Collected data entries
****************
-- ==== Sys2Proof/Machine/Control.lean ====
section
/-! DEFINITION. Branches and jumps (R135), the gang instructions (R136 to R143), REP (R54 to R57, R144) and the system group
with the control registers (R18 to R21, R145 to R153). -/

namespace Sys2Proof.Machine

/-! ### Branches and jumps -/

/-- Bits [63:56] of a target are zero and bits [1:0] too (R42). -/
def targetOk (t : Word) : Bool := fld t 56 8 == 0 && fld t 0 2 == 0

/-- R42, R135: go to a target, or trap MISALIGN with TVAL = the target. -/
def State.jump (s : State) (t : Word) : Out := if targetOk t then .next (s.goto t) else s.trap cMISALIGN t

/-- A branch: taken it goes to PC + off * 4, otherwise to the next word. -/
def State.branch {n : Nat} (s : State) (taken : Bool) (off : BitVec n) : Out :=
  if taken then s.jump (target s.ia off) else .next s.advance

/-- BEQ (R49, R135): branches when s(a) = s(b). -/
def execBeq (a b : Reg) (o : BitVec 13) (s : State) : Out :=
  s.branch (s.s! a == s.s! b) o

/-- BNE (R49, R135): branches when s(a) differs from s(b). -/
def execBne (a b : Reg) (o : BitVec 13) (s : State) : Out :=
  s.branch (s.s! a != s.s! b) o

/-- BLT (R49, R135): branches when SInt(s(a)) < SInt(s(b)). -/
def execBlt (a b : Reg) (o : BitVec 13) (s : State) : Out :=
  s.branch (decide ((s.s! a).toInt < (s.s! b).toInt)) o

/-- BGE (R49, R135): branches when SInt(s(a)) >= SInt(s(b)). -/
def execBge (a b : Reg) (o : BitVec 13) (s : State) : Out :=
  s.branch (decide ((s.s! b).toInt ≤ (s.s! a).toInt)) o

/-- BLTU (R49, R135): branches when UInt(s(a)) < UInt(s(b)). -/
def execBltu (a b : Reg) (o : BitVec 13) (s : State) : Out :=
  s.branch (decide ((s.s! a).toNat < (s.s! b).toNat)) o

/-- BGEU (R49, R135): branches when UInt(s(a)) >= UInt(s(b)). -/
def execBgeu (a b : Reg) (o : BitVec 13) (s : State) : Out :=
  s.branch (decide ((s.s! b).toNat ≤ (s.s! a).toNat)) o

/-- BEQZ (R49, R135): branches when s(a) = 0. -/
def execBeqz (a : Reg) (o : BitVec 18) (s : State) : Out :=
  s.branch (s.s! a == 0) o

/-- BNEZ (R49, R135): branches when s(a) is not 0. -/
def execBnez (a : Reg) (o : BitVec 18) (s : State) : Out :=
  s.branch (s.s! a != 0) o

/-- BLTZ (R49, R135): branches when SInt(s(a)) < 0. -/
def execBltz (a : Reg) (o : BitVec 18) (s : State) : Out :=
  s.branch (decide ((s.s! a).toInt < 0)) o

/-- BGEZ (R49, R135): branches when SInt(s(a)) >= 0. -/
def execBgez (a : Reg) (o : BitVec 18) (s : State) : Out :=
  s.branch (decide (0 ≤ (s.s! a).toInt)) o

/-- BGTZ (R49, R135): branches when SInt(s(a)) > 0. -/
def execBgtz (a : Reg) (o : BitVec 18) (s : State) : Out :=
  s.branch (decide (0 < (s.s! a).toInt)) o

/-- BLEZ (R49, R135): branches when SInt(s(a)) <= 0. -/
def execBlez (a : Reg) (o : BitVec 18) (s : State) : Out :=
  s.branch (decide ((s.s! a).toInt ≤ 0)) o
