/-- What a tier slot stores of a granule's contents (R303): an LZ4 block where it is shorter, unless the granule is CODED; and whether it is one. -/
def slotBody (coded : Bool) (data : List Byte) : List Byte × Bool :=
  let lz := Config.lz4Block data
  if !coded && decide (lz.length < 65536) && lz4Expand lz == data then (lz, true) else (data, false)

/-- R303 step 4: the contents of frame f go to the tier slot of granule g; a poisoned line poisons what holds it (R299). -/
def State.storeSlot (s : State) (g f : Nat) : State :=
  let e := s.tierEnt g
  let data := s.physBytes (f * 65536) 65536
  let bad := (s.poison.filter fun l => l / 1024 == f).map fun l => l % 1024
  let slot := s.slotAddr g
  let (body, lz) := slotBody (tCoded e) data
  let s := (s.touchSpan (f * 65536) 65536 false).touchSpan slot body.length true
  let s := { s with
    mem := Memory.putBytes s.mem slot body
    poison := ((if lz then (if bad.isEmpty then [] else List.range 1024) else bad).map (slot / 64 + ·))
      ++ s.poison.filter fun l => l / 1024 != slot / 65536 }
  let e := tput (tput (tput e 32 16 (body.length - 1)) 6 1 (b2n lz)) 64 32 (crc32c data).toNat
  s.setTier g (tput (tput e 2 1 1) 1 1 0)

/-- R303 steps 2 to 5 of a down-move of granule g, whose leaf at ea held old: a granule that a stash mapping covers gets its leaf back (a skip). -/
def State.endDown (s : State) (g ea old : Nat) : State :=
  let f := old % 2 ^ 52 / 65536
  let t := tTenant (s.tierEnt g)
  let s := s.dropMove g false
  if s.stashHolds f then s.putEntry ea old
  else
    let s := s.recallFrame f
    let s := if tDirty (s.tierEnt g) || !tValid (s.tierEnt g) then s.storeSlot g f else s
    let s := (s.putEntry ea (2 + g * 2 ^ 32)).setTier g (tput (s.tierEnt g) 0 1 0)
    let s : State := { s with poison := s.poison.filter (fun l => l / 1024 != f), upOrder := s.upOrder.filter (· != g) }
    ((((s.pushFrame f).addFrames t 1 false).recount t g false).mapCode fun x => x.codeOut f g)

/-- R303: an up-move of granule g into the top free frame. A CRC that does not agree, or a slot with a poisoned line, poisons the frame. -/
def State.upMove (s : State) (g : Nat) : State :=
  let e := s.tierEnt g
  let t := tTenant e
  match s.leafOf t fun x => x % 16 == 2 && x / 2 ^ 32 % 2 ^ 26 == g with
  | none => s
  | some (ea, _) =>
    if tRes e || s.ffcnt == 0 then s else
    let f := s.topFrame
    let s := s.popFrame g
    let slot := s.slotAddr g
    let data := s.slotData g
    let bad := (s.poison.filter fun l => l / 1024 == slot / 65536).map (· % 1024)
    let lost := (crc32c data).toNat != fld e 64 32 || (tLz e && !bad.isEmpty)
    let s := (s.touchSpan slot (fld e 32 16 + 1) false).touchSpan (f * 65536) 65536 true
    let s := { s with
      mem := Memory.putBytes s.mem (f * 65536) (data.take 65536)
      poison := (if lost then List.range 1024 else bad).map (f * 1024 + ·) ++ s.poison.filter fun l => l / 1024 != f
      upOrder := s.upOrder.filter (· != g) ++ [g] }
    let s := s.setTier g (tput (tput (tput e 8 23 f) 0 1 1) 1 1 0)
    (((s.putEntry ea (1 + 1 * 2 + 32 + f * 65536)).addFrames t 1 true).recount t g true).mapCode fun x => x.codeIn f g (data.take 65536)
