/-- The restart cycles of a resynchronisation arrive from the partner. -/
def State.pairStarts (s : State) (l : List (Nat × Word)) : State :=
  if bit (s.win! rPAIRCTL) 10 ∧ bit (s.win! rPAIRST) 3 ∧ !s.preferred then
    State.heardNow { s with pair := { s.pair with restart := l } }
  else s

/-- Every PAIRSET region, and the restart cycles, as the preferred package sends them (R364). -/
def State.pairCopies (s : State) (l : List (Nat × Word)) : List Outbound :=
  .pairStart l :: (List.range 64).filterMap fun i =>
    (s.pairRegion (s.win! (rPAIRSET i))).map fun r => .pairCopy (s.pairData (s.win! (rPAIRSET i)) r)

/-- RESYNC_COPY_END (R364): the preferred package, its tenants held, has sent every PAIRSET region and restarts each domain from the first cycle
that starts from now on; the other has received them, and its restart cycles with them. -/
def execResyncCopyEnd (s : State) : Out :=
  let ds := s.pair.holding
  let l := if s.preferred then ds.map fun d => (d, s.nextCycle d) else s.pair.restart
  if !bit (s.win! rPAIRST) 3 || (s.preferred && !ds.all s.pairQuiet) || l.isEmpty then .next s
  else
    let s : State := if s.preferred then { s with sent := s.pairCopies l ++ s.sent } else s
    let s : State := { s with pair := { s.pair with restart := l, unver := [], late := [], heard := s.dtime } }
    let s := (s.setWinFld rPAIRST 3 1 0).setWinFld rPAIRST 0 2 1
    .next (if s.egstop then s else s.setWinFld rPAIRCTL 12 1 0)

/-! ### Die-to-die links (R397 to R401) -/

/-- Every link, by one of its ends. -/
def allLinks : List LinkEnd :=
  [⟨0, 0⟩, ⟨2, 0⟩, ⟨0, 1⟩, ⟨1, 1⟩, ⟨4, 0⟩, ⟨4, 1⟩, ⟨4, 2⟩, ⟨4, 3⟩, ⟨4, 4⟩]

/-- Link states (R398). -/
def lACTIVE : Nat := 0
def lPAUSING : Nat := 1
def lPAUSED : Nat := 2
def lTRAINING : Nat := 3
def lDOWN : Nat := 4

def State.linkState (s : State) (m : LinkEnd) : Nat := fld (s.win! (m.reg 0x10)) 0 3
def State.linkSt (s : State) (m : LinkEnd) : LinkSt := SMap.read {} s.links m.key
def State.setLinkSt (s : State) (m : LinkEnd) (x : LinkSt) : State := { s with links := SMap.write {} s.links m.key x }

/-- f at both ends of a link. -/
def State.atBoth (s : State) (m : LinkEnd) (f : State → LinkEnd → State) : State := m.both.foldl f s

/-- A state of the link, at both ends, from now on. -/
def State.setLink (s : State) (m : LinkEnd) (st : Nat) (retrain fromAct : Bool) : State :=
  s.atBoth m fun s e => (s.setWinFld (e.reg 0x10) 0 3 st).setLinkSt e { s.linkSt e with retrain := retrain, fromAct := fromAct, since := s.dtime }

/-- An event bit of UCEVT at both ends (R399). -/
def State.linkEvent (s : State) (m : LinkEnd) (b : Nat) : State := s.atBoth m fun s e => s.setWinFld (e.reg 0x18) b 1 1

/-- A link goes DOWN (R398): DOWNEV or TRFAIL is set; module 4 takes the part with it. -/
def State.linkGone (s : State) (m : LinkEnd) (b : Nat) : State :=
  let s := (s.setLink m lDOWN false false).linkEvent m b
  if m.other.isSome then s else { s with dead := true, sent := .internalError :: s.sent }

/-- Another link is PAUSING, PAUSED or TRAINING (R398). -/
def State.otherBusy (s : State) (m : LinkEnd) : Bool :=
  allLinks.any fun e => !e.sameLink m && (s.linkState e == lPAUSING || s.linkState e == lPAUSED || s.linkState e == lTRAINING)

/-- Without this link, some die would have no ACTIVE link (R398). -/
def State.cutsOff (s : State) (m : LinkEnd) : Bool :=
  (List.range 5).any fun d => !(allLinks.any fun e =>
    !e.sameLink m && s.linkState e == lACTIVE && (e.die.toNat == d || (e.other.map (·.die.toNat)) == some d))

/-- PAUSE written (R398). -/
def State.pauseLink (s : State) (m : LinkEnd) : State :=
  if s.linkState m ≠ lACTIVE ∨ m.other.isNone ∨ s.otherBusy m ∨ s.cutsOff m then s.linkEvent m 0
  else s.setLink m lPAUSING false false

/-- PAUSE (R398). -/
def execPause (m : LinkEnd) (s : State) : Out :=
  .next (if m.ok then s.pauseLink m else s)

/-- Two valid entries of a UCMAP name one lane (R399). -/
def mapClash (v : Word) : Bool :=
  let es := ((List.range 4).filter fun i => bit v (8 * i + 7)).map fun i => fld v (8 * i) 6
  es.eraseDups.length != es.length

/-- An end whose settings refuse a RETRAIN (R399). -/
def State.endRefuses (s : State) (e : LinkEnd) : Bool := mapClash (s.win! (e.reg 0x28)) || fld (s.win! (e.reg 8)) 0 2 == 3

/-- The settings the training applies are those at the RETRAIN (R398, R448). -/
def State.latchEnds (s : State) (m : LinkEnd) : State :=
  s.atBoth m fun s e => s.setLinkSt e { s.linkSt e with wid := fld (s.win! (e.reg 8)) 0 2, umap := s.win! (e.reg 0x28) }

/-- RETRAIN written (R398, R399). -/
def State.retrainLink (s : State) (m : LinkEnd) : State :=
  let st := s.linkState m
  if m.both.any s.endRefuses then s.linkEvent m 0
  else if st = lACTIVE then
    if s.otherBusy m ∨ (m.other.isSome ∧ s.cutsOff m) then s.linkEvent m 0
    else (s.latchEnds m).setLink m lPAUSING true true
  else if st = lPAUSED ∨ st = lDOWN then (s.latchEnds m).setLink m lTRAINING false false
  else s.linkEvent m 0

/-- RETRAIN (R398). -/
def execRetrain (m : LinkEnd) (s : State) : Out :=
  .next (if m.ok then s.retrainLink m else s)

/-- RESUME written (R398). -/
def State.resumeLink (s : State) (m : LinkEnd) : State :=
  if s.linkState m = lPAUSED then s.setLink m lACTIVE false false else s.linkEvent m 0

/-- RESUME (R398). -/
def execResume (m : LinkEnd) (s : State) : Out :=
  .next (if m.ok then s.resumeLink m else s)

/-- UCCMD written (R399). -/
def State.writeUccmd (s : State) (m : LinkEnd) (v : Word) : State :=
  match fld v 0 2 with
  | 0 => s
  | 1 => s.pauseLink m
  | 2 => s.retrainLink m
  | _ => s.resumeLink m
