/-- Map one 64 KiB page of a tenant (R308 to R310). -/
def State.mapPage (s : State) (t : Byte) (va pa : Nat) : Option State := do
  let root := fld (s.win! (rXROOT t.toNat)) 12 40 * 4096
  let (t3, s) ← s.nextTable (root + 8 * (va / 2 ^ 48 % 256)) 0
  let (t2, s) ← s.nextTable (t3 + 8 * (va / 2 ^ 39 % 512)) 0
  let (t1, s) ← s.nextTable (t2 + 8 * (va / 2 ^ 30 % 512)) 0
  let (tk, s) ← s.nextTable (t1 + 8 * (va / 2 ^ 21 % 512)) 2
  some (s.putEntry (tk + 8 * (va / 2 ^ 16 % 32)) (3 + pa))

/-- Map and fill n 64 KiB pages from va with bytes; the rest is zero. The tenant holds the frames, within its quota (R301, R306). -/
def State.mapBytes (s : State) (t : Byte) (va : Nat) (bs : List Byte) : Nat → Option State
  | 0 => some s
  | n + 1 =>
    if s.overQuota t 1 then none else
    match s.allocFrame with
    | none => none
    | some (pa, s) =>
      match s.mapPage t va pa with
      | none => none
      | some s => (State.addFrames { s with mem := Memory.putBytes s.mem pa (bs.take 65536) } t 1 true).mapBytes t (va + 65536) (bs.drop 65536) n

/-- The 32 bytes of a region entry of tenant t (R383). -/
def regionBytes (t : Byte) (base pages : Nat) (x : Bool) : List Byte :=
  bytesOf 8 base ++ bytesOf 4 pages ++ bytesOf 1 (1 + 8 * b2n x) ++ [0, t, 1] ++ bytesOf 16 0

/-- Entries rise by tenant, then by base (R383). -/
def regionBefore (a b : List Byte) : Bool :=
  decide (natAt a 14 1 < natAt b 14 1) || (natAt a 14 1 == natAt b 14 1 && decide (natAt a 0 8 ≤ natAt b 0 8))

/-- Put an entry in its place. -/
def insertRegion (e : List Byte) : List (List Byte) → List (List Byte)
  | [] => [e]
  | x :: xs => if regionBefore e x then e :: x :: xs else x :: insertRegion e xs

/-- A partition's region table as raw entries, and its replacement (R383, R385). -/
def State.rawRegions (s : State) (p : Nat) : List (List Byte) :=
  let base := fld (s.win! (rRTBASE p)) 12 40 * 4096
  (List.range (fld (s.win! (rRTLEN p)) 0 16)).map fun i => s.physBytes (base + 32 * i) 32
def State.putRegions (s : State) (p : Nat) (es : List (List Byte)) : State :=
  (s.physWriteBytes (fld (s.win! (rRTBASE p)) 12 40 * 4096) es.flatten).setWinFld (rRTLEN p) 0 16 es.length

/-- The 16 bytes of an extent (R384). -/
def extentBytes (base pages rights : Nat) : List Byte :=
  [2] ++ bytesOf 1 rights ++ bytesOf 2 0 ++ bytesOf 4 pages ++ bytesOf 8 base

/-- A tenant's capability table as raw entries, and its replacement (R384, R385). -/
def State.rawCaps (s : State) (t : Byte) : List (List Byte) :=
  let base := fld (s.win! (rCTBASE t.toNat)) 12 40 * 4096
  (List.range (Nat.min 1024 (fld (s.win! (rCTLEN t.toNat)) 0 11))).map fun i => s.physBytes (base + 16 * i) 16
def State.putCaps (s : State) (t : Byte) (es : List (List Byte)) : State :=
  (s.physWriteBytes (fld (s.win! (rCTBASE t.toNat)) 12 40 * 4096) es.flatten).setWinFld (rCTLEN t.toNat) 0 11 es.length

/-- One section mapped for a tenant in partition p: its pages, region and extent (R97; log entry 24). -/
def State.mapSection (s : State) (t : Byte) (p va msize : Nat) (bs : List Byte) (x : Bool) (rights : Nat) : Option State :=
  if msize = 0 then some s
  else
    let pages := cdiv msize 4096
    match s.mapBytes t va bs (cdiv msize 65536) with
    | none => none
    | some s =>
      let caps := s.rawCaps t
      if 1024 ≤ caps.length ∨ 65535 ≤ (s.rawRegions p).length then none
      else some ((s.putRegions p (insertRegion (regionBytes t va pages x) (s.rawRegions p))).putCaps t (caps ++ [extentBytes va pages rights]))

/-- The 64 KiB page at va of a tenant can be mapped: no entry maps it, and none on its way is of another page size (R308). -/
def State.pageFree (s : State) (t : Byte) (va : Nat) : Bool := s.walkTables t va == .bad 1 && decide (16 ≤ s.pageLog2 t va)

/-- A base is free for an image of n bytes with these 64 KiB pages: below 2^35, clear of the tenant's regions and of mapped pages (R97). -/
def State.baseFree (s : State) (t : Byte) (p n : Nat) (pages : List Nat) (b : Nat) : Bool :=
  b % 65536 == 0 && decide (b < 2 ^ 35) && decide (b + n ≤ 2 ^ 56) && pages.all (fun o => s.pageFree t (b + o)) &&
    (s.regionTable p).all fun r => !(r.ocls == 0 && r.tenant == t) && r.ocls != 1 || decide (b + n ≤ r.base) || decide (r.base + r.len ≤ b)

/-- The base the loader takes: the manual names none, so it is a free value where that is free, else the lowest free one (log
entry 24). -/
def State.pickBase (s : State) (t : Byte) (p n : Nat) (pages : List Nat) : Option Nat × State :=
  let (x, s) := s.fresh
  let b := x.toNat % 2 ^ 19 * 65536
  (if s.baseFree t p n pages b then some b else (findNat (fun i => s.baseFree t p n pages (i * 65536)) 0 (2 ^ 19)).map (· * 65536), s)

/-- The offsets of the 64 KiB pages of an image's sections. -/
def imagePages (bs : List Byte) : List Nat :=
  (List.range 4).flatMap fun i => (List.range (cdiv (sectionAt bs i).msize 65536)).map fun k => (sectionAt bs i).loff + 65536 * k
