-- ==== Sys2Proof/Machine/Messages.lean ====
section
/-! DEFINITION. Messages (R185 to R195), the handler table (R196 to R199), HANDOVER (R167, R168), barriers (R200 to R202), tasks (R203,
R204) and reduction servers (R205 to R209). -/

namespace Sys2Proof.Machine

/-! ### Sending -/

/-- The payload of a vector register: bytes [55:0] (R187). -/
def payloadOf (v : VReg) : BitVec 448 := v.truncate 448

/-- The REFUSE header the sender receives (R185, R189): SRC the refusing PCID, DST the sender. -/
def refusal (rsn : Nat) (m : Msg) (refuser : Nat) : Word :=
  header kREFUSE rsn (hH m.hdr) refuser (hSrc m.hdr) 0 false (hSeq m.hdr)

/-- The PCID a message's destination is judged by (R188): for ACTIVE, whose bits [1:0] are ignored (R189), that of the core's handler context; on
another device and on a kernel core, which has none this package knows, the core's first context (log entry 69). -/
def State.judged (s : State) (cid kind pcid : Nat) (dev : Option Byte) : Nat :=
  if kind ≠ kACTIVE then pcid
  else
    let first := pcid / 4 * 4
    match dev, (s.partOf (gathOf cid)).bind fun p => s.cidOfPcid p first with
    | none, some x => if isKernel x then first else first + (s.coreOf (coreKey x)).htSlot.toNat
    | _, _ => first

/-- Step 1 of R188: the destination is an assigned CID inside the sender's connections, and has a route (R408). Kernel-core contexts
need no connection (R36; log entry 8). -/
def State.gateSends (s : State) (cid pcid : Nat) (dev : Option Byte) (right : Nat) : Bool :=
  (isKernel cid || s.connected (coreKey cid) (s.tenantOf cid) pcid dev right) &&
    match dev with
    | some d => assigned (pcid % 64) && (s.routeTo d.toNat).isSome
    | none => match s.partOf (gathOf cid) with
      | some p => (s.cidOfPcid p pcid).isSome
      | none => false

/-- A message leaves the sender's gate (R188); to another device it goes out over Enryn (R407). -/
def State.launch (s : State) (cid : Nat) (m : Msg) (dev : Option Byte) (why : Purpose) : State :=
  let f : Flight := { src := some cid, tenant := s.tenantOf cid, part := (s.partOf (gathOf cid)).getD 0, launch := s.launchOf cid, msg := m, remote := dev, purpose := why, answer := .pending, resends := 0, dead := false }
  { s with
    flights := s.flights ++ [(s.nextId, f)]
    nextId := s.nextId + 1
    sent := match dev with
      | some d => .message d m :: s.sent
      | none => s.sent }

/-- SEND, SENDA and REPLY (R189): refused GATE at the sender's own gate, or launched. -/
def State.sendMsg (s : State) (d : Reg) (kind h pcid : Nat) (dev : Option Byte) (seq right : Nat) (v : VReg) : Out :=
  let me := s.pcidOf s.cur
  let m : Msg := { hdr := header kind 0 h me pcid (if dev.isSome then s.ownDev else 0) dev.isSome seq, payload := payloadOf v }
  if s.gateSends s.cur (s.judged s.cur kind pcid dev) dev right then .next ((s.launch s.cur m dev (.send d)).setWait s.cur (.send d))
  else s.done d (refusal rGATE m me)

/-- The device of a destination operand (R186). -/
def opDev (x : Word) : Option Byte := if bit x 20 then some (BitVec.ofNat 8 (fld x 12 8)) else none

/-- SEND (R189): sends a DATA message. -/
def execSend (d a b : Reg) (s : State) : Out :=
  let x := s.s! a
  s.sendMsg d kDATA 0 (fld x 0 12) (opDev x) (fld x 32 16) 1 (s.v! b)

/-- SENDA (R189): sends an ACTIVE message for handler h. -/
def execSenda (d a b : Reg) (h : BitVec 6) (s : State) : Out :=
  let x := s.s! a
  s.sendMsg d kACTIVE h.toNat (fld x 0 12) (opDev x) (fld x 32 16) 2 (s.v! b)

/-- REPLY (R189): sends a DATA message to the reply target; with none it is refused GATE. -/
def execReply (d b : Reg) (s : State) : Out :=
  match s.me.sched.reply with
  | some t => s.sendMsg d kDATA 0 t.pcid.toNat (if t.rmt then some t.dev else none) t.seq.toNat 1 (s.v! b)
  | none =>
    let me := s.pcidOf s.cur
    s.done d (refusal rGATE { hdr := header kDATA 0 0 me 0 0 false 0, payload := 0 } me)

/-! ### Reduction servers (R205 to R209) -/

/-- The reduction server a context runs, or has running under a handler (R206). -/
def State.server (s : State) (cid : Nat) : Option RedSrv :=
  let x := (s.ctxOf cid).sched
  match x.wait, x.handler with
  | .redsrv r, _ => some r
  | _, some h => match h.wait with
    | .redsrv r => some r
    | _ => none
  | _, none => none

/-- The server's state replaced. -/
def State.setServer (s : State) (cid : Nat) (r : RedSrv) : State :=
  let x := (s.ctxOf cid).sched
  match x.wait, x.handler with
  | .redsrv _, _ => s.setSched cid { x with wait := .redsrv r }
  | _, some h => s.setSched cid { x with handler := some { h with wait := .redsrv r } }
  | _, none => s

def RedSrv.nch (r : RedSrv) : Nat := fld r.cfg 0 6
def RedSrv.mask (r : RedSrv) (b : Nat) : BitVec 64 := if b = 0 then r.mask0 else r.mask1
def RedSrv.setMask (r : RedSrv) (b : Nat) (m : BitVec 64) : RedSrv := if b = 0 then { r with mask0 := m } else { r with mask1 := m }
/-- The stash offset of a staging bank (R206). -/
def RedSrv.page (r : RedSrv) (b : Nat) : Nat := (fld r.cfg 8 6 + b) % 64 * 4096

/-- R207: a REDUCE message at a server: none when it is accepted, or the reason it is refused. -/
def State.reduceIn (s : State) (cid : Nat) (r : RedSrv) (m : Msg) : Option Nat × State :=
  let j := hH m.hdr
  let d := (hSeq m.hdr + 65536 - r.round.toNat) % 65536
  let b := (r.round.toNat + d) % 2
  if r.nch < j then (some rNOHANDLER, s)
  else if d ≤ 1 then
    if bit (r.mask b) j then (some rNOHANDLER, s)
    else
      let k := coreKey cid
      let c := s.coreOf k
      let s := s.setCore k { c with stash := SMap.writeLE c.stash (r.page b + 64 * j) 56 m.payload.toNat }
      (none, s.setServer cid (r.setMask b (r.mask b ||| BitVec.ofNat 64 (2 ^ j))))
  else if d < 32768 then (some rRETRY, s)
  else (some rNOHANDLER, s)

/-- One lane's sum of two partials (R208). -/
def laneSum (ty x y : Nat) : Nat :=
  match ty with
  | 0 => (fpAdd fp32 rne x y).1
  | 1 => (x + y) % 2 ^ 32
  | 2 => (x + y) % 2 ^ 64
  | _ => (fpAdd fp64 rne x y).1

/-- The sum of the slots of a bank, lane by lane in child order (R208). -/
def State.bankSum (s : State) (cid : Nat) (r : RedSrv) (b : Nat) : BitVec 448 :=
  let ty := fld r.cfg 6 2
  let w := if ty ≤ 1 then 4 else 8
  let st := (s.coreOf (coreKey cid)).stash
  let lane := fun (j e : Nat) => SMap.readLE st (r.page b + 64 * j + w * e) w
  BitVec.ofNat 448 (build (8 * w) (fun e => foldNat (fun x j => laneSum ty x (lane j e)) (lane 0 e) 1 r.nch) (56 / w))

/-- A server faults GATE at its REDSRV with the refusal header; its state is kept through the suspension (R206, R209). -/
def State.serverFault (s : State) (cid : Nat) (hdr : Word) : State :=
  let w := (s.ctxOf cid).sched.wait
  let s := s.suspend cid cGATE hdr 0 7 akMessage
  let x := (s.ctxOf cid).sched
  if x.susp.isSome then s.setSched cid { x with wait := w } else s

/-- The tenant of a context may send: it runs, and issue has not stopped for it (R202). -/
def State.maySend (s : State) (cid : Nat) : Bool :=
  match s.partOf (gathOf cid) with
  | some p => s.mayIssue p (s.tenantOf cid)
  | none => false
****************
ASSIGNMENT:
Look through the entries above and quote exactly the lines from the line with "let base := fld (s.win! (rRTBASE" to the line with "pages (R97). -/", counting both of those lines.

TASK RESULT:
  let base := fld (s.win! (rRTBASE p)) 12 40 * 4096
  (List.range (fld (s.win! (rRTLEN p)) 0 16)).map fun i => s.physBytes (base + 32 * i) 32
def State.putRegions (s : State) (p : Nat) (es : List (List Byte)) : State :=
  (s.physWriteBytes (fld (s.win! (rRTBASE p)) 12 40 * 4096) es.flatten).setWinFld (rRTLEN p) 0 16 es.length

/-- The 16 bytes of an extent (R384). -/
def extentBytes (base pages rights : Nat) : List Byte :=
  [2] ++ bytesOf 1 rights ++ bytesOf 2 0 ++ bytesOf 4 pages ++ bytesOf 8 base

/-- A tenant's capability table as raw entries, and its replacement (R384, R385). -/
def State.rawCaps (s : State) (t : Byte) : List (List Byte) :=
  let base := fld (s.win! (rCTBASE t.toNat)) 12 40 * 4096
  (List.range (Nat.min 1024 (fld (s.win! (rCTLEN t.toNat)) 0 11))).map fun i => s.physBytes (base + 16 * i) 16
def State.putCaps (s : State) (t : Byte) (es : List (List Byte)) : State :=
  (s.physWriteBytes (fld (s.win! (rCTBASE t.toNat)) 12 40 * 4096) es.flatten).setWinFld (rCTLEN t.toNat) 0 11 es.length

/-- One section mapped for a tenant in partition p: its pages, region and extent (R97; log entry 24). -/
def State.mapSection (s : State) (t : Byte) (p va msize : Nat) (bs : List Byte) (x : Bool) (rights : Nat) : Option State :=
  if msize = 0 then some s
  else
    let pages := cdiv msize 4096
    match s.mapBytes t va bs (cdiv msize 65536) with
    | none => none
    | some s =>
      let caps := s.rawCaps t
      if 1024 ≤ caps.length ∨ 65535 ≤ (s.rawRegions p).length then none
      else some ((s.putRegions p (insertRegion (regionBytes t va pages x) (s.rawRegions p))).putCaps t (caps ++ [extentBytes va pages rights]))

/-- The 64 KiB page at va of a tenant can be mapped: no entry maps it, and none on its way is of another page size (R308). -/
def State.pageFree (s : State) (t : Byte) (va : Nat) : Bool := s.walkTables t va == .bad 1 && decide (16 ≤ s.pageLog2 t va)

/-- A base is free for an image of n bytes with these 64 KiB pages: below 2^35, clear of the tenant's regions and of mapped pages (R97). -/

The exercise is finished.